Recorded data
Start of Block
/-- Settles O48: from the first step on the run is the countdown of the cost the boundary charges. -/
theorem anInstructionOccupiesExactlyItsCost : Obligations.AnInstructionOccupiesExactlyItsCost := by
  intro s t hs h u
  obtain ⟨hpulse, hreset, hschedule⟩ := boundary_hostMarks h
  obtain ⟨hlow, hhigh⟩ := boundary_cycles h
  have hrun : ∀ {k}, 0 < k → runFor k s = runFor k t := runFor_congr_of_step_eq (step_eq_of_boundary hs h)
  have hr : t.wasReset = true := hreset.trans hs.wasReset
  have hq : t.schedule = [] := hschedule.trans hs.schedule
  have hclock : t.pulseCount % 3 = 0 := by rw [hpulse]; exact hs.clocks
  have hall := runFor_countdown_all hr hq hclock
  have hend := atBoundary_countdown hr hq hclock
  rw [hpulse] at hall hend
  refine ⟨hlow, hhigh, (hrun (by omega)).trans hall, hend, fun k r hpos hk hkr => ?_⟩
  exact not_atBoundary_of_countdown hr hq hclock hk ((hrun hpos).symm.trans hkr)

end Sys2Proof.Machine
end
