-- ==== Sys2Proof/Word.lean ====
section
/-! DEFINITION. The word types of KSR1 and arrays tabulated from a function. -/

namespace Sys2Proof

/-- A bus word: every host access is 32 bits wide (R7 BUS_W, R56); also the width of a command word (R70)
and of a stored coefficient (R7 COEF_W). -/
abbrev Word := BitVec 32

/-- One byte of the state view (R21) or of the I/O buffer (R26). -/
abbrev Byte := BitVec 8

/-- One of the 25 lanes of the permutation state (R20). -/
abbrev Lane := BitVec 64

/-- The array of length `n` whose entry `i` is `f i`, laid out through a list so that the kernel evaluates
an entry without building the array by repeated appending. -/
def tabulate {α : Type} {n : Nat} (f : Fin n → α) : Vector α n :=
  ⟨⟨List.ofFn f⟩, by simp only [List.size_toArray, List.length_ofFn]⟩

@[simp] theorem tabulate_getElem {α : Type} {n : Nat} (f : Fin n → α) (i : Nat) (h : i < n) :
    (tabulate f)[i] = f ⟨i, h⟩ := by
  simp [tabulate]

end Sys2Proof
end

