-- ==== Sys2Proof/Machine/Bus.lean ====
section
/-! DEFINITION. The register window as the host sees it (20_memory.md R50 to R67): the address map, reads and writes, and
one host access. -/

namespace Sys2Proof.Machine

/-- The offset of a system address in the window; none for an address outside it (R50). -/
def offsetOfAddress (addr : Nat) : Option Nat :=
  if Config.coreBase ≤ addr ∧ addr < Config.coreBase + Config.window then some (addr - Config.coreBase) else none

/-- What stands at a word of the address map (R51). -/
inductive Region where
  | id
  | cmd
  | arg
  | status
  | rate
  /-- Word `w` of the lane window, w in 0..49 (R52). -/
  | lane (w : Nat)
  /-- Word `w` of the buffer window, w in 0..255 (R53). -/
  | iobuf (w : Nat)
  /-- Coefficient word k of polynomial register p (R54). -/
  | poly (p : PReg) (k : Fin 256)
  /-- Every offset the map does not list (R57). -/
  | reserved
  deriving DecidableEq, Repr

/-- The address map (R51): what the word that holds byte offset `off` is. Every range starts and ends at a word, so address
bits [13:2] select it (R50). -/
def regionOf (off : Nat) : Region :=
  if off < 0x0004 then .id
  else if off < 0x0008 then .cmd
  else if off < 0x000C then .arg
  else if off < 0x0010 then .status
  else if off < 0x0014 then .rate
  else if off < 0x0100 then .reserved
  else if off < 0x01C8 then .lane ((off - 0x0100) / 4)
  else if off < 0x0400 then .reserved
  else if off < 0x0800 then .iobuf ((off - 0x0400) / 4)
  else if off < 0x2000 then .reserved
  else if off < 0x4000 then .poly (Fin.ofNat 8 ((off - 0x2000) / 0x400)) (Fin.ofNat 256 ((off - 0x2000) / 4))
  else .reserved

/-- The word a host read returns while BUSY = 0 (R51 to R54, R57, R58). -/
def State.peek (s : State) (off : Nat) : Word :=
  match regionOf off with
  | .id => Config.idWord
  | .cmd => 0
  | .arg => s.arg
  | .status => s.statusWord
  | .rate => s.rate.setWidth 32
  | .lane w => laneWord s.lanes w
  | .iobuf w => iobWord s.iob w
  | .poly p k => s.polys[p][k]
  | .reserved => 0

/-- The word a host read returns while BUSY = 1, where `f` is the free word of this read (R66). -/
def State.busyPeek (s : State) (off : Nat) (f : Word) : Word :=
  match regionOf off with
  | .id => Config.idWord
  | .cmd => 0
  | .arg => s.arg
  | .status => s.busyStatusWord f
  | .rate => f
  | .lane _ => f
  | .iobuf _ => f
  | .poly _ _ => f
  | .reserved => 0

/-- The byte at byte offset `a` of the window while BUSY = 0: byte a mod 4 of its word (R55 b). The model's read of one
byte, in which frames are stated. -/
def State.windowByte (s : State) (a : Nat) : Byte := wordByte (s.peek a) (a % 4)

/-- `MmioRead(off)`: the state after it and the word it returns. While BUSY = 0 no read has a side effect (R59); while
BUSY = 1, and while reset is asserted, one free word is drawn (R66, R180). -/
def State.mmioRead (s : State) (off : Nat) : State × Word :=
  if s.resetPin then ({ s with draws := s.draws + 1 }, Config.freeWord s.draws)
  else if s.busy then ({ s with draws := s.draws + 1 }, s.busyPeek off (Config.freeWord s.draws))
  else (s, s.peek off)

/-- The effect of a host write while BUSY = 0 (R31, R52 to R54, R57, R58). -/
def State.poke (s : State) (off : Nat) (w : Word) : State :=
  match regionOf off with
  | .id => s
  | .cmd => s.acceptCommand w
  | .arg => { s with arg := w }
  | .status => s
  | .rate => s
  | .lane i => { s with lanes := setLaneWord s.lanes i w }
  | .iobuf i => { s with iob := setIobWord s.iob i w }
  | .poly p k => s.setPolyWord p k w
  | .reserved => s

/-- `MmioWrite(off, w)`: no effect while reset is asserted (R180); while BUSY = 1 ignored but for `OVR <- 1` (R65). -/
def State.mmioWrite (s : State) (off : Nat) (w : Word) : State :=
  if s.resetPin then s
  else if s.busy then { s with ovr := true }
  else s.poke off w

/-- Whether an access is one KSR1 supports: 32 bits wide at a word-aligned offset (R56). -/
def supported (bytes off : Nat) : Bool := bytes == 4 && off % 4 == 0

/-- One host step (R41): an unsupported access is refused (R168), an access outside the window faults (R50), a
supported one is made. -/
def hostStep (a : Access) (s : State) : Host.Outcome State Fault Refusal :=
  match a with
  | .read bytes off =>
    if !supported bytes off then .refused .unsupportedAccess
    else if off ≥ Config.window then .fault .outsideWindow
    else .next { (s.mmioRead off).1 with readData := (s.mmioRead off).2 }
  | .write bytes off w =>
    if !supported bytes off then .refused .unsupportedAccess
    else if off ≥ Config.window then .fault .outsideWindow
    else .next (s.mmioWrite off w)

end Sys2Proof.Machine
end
End of Block
> **Exercise directions**:
All records must be repeated exactly, with none skipped.

> **Problem solution**:
/-- Settles O48: from the first step on the run is the countdown of the cost the boundary charges. -/
theorem anInstructionOccupiesExactlyItsCost : Obligations.AnInstructionOccupiesExactlyItsCost := by
  intro s t hs h u
  obtain ⟨hpulse, hreset, hschedule⟩ := boundary_hostMarks h
  obtain ⟨hlow, hhigh⟩ := boundary_cycles h
  have hrun : ∀ {k}, 0 < k → runFor k s = runFor k t := runFor_congr_of_step_eq (step_eq_of_boundary hs h)
  have hr : t.wasReset = true := hreset.trans hs.wasReset
  have hq : t.schedule = [] := hschedule.trans hs.schedule
  have hclock : t.pulseCount % 3 = 0 := by rw [hpulse]; exact hs.clocks
  have hall := runFor_countdown_all hr hq hclock
  have hend := atBoundary_countdown hr hq hclock
  rw [hpulse] at hall hend
  refine ⟨hlow, hhigh, (hrun (by omega)).trans hall, hend, fun k r hpos hk hkr => ?_⟩
  exact not_atBoundary_of_countdown hr hq hclock hk ((hrun hpos).symm.trans hkr)

end Sys2Proof.Machine
end
-- ==== Sys2Proof/Word.lean ====
section
/-! DEFINITION. The word types of KSR1 and arrays tabulated from a function. -/

namespace Sys2Proof

/-- A bus word: every host access is 32 bits wide (R7 BUS_W, R56); also the width of a command word (R70)
and of a stored coefficient (R7 COEF_W). -/
abbrev Word := BitVec 32

/-- One byte of the state view (R21) or of the I/O buffer (R26). -/
abbrev Byte := BitVec 8

/-- One of the 25 lanes of the permutation state (R20). -/
abbrev Lane := BitVec 64

/-- The array of length `n` whose entry `i` is `f i`, laid out through a list so that the kernel evaluates
an entry without building the array by repeated appending. -/
def tabulate {α : Type} {n : Nat} (f : Fin n → α) : Vector α n :=
  ⟨⟨List.ofFn f⟩, by simp only [List.size_toArray, List.length_ofFn]⟩

@[simp] theorem tabulate_getElem {α : Type} {n : Nat} (f : Fin n → α) (i : Nat) (h : i < n) :
    (tabulate f)[i] = f ⟨i, h⟩ := by
  simp [tabulate]

end Sys2Proof
end

-- ==== Sys2Proof/Machine/Bus.lean ====
section
/-! DEFINITION. The register window as the host sees it (20_memory.md R50 to R67): the address map, reads and writes, and
one host access. -/

namespace Sys2Proof.Machine

/-- The offset of a system address in the window; none for an address outside it (R50). -/
def offsetOfAddress (addr : Nat) : Option Nat :=
  if Config.coreBase ≤ addr ∧ addr < Config.coreBase + Config.window then some (addr - Config.coreBase) else none

/-- What stands at a word of the address map (R51). -/
inductive Region where
  | id
  | cmd
  | arg
  | status
  | rate
  /-- Word `w` of the lane window, w in 0..49 (R52). -/
  | lane (w : Nat)
  /-- Word `w` of the buffer window, w in 0..255 (R53). -/
  | iobuf (w : Nat)
  /-- Coefficient word k of polynomial register p (R54). -/
  | poly (p : PReg) (k : Fin 256)
  /-- Every offset the map does not list (R57). -/
  | reserved
  deriving DecidableEq, Repr

/-- The address map (R51): what the word that holds byte offset `off` is. Every range starts and ends at a word, so address
bits [13:2] select it (R50). -/
def regionOf (off : Nat) : Region :=
  if off < 0x0004 then .id
  else if off < 0x0008 then .cmd
  else if off < 0x000C then .arg
  else if off < 0x0010 then .status
  else if off < 0x0014 then .rate
  else if off < 0x0100 then .reserved
  else if off < 0x01C8 then .lane ((off - 0x0100) / 4)
  else if off < 0x0400 then .reserved
  else if off < 0x0800 then .iobuf ((off - 0x0400) / 4)
  else if off < 0x2000 then .reserved
  else if off < 0x4000 then .poly (Fin.ofNat 8 ((off - 0x2000) / 0x400)) (Fin.ofNat 256 ((off - 0x2000) / 4))
  else .reserved

/-- The word a host read returns while BUSY = 0 (R51 to R54, R57, R58). -/
def State.peek (s : State) (off : Nat) : Word :=
  match regionOf off with
  | .id => Config.idWord
  | .cmd => 0
  | .arg => s.arg
  | .status => s.statusWord
  | .rate => s.rate.setWidth 32
  | .lane w => laneWord s.lanes w
  | .iobuf w => iobWord s.iob w
  | .poly p k => s.polys[p][k]
  | .reserved => 0

/-- The word a host read returns while BUSY = 1, where `f` is the free word of this read (R66). -/
def State.busyPeek (s : State) (off : Nat) (f : Word) : Word :=
  match regionOf off with
  | .id => Config.idWord
  | .cmd => 0
  | .arg => s.arg
  | .status => s.busyStatusWord f
  | .rate => f
  | .lane _ => f
  | .iobuf _ => f
  | .poly _ _ => f
  | .reserved => 0

/-- The byte at byte offset `a` of the window while BUSY = 0: byte a mod 4 of its word (R55 b). The model's read of one
byte, in which frames are stated. -/
def State.windowByte (s : State) (a : Nat) : Byte := wordByte (s.peek a) (a % 4)

/-- `MmioRead(off)`: the state after it and the word it returns. While BUSY = 0 no read has a side effect (R59); while
BUSY = 1, and while reset is asserted, one free word is drawn (R66, R180). -/
def State.mmioRead (s : State) (off : Nat) : State × Word :=
  if s.resetPin then ({ s with draws := s.draws + 1 }, Config.freeWord s.draws)
  else if s.busy then ({ s with draws := s.draws + 1 }, s.busyPeek off (Config.freeWord s.draws))
  else (s, s.peek off)

/-- The effect of a host write while BUSY = 0 (R31, R52 to R54, R57, R58). -/
def State.poke (s : State) (off : Nat) (w : Word) : State :=
  match regionOf off with
  | .id => s
  | .cmd => s.acceptCommand w
  | .arg => { s with arg := w }
  | .status => s
  | .rate => s
  | .lane i => { s with lanes := setLaneWord s.lanes i w }
  | .iobuf i => { s with iob := setIobWord s.iob i w }
  | .poly p k => s.setPolyWord p k w
  | .reserved => s

/-- `MmioWrite(off, w)`: no effect while reset is asserted (R180); while BUSY = 1 ignored but for `OVR <- 1` (R65). -/
def State.mmioWrite (s : State) (off : Nat) (w : Word) : State :=
  if s.resetPin then s
  else if s.busy then { s with ovr := true }
  else s.poke off w

/-- Whether an access is one KSR1 supports: 32 bits wide at a word-aligned offset (R56). -/
def supported (bytes off : Nat) : Bool := bytes == 4 && off % 4 == 0

/-- One host step (R41): an unsupported access is refused (R168), an access outside the window faults (R50), a
supported one is made. -/
def hostStep (a : Access) (s : State) : Host.Outcome State Fault Refusal :=
  match a with
  | .read bytes off =>
    if !supported bytes off then .refused .unsupportedAccess
    else if off ≥ Config.window then .fault .outsideWindow
    else .next { (s.mmioRead off).1 with readData := (s.mmioRead off).2 }
  | .write bytes off w =>
    if !supported bytes off then .refused .unsupportedAccess
    else if off ≥ Config.window then .fault .outsideWindow
    else .next (s.mmioWrite off w)

end Sys2Proof.Machine
end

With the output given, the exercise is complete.